/-- A claim that stands: priority, wanted set, open stamp, filtered set (R69). -/
structure Claim where
  priority : Nat
  wanted : ZoneSet
  stamp : Word32
  filtered : ZoneSet
  deriving DecidableEq, Repr

/-- A page's state (R74). -/
inductive PageState where
  | free | pending | chiming | live
  deriving DecidableEq, Repr

/-- A page record (R74). Its granted set is computed from the owners (`State.granted`). -/
structure Page where
  state : PageState
  priority : Nat
  wanted : ZoneSet
  chime : Option Nat
  chimeGen : Option (Fin 4)
  chimeSkipped : Bool
  allOrNone : Bool
  silenceClose : Bool
  openStamp : Word32
  tag : Octet
  silenceStamp : Option Word32
  deriving DecidableEq, Repr

/-- A level detector (R85). -/
structure Detector where
  envelope : Nat
  active : Bool
  deriving DecidableEq, Repr

/-- The Zone Arbiter's parameters (4.3) and its stray-ready counter (R90). -/
structure ZoneParams where
  pageMax : Nat
  pageSilence : Nat
  detHigh : Nat
  detLow : Nat
  ampIdle : Nat
  ampWake : Nat
  drillFloor : Nat
  strayReady : Nat
  deriving DecidableEq, Repr

/-- A leg's measurement slot (R105). TESTING is a zone being present. -/
structure MeasSlot where
  zone : Option (Fin 4)
  number : Octet
  departure : Option Word32
  retry : Option Word32
  started : Nat
  completed : Nat
  timedOut : Nat
  aborted : Nat
  refused : Nat
  stray : Nat
  deriving DecidableEq, Repr

/-! ## Room Roster (chapter 7) -/

/-- What the roster knows of a room (R116). A room is expected unless it is ABSENT. -/
inductive RoomState where
  | absent | unpolled | tracking | drifting | stale
  deriving DecidableEq, Repr

/-- A room record; its address is fixed (R116). -/
structure Room where
  state : RoomState
  lastError : Option Int
  missed : Nat
  corrections : Nat
  lastReply : Option Word32
  deriving DecidableEq, Repr

/-- The departure stamp and departure time of an OUTSTANDING poll (R118). -/
structure Departure where
  stamp : Word32
  time : Nat
  deriving DecidableEq, Repr

/-- A leg's poll: QUEUED while it has no departure, OUTSTANDING from then on (R118). -/
structure Poll where
  room : Fin 32
  departed : Option Departure
  voided : Bool
  deriving DecidableEq, Repr

/-- A leg's poll record and its eight counters (R118). -/
structure LegPoll where
  stamp : Word32
  lastPolled : Option (Fin 32)
  poll : Option Poll
  owed : Bool
  departed : Nat
  taken : Nat
  misses : Nat
  late : Nat
  voided : Nat
  refused : Nat
  setsQueued : Nat
  setsRefused : Nat
  deriving DecidableEq, Repr

/-- The roster's parameters (7.2) and the noted clock state (R118). -/
structure RosterParams where
  pollInterval : Nat
  replyTimeout : Nat
  tolerance : Nat
  noted : ClockState
  deriving DecidableEq, Repr

/-! ## Drill Sequencer (chapter 8) -/

/-- The drill state, in the order of R135. -/
inductive DrillState where
  | idle | prealert | evacuate | hold | allclear | alarm | alarmSilenced
  deriving DecidableEq, Repr

/-- The cause of a change of drill state, in the order of R139. -/
inductive Cause where
  | start | key | prealertTime | autoHold | toneLimit | holdCommand | endCommand | toneEnd | panelOn | panelOff
  | silenceKey | silenceCommand
  deriving DecidableEq, Repr

/-- The cause of HOLD that a drill record keeps, in the order of R147. -/
inductive HoldCause where
  | holdCommand | key | autoHold | toneLimit
  deriving DecidableEq, Repr

/-- The end reason of a drill record (R147). -/
inductive EndReason where
  | ended | alarmAbort
  deriving DecidableEq, Repr

/-- One entry of the muster list (R135). -/
structure MusterEntry where
  room : Nat
  cleared : Option Nat
  deriving DecidableEq, Repr

/-- The drill record (R147). It is running while it has no end reason. -/
structure DrillRecord where
  byKey : Bool
  tag : Option Octet
  startTime : Option (Day × Nat)
  prealert : Nat
  target : Nat
  staff : ZoneSet
  autoHold : Bool
  evacStart : Option Word32
  holdReached : Option Nat
  holdCause : Option HoldCause
  endReason : Option EndReason
  musterCount : Nat
  clearedCount : Nat
  lastClear : Option Nat
  allCleared : Option Bool
  bellsWithheld : Nat
  faulted : Option ZoneSet
  deriving DecidableEq, Repr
========
Exercise brief: Please write the entries out again exactly as they stand.

Written solution:
/-- A claim that stands: priority, wanted set, open stamp, filtered set (R69). -/
structure Claim where
  priority : Nat
  wanted : ZoneSet
  stamp : Word32
  filtered : ZoneSet
  deriving DecidableEq, Repr

/-- A page's state (R74). -/
inductive PageState where
  | free | pending | chiming | live
  deriving DecidableEq, Repr

/-- A page record (R74). Its granted set is computed from the owners (`State.granted`). -/
structure Page where
  state : PageState
  priority : Nat
  wanted : ZoneSet
  chime : Option Nat
  chimeGen : Option (Fin 4)
  chimeSkipped : Bool
  allOrNone : Bool
  silenceClose : Bool
  openStamp : Word32
  tag : Octet
  silenceStamp : Option Word32
  deriving DecidableEq, Repr

/-- A level detector (R85). -/
structure Detector where
  envelope : Nat
  active : Bool
  deriving DecidableEq, Repr

/-- The Zone Arbiter's parameters (4.3) and its stray-ready counter (R90). -/
structure ZoneParams where
  pageMax : Nat
  pageSilence : Nat
  detHigh : Nat
  detLow : Nat
  ampIdle : Nat
  ampWake : Nat
  drillFloor : Nat
  strayReady : Nat
  deriving DecidableEq, Repr

/-- A leg's measurement slot (R105). TESTING is a zone being present. -/
structure MeasSlot where
  zone : Option (Fin 4)
  number : Octet
  departure : Option Word32
  retry : Option Word32
  started : Nat
  completed : Nat
  timedOut : Nat
  aborted : Nat
  refused : Nat
  stray : Nat
  deriving DecidableEq, Repr

/-! ## Room Roster (chapter 7) -/

/-- What the roster knows of a room (R116). A room is expected unless it is ABSENT. -/
inductive RoomState where
  | absent | unpolled | tracking | drifting | stale
  deriving DecidableEq, Repr

/-- A room record; its address is fixed (R116). -/
structure Room where
  state : RoomState
  lastError : Option Int
  missed : Nat
  corrections : Nat
  lastReply : Option Word32
  deriving DecidableEq, Repr

/-- The departure stamp and departure time of an OUTSTANDING poll (R118). -/
structure Departure where
  stamp : Word32
  time : Nat
  deriving DecidableEq, Repr

/-- A leg's poll: QUEUED while it has no departure, OUTSTANDING from then on (R118). -/
structure Poll where
  room : Fin 32
  departed : Option Departure
  voided : Bool
  deriving DecidableEq, Repr

/-- A leg's poll record and its eight counters (R118). -/
structure LegPoll where
  stamp : Word32
  lastPolled : Option (Fin 32)
  poll : Option Poll
  owed : Bool
  departed : Nat
  taken : Nat
  misses : Nat
  late : Nat
  voided : Nat
  refused : Nat
  setsQueued : Nat
  setsRefused : Nat
  deriving DecidableEq, Repr

/-- The roster's parameters (7.2) and the noted clock state (R118). -/
structure RosterParams where
  pollInterval : Nat
  replyTimeout : Nat
  tolerance : Nat
  noted : ClockState
  deriving DecidableEq, Repr

/-! ## Drill Sequencer (chapter 8) -/

/-- The drill state, in the order of R135. -/
inductive DrillState where
  | idle | prealert | evacuate | hold | allclear | alarm | alarmSilenced
  deriving DecidableEq, Repr

/-- The cause of a change of drill state, in the order of R139. -/
inductive Cause where
  | start | key | prealertTime | autoHold | toneLimit | holdCommand | endCommand | toneEnd | panelOn | panelOff
  | silenceKey | silenceCommand
  deriving DecidableEq, Repr

/-- The cause of HOLD that a drill record keeps, in the order of R147. -/
inductive HoldCause where
  | holdCommand | key | autoHold | toneLimit
  deriving DecidableEq, Repr

/-- The end reason of a drill record (R147). -/
inductive EndReason where
  | ended | alarmAbort
  deriving DecidableEq, Repr

/-- One entry of the muster list (R135). -/
structure MusterEntry where
  room : Nat
  cleared : Option Nat
  deriving DecidableEq, Repr

/-- The drill record (R147). It is running while it has no end reason. -/
structure DrillRecord where
  byKey : Bool
  tag : Option Octet
  startTime : Option (Day × Nat)
  prealert : Nat
  target : Nat
  staff : ZoneSet
  autoHold : Bool
  evacStart : Option Word32
  holdReached : Option Nat
  holdCause : Option HoldCause
  endReason : Option EndReason
  musterCount : Nat
  clearedCount : Nat
  lastClear : Option Nat
  allCleared : Option Bool
  bellsWithheld : Nat
  faulted : Option ZoneSet
  deriving DecidableEq, Repr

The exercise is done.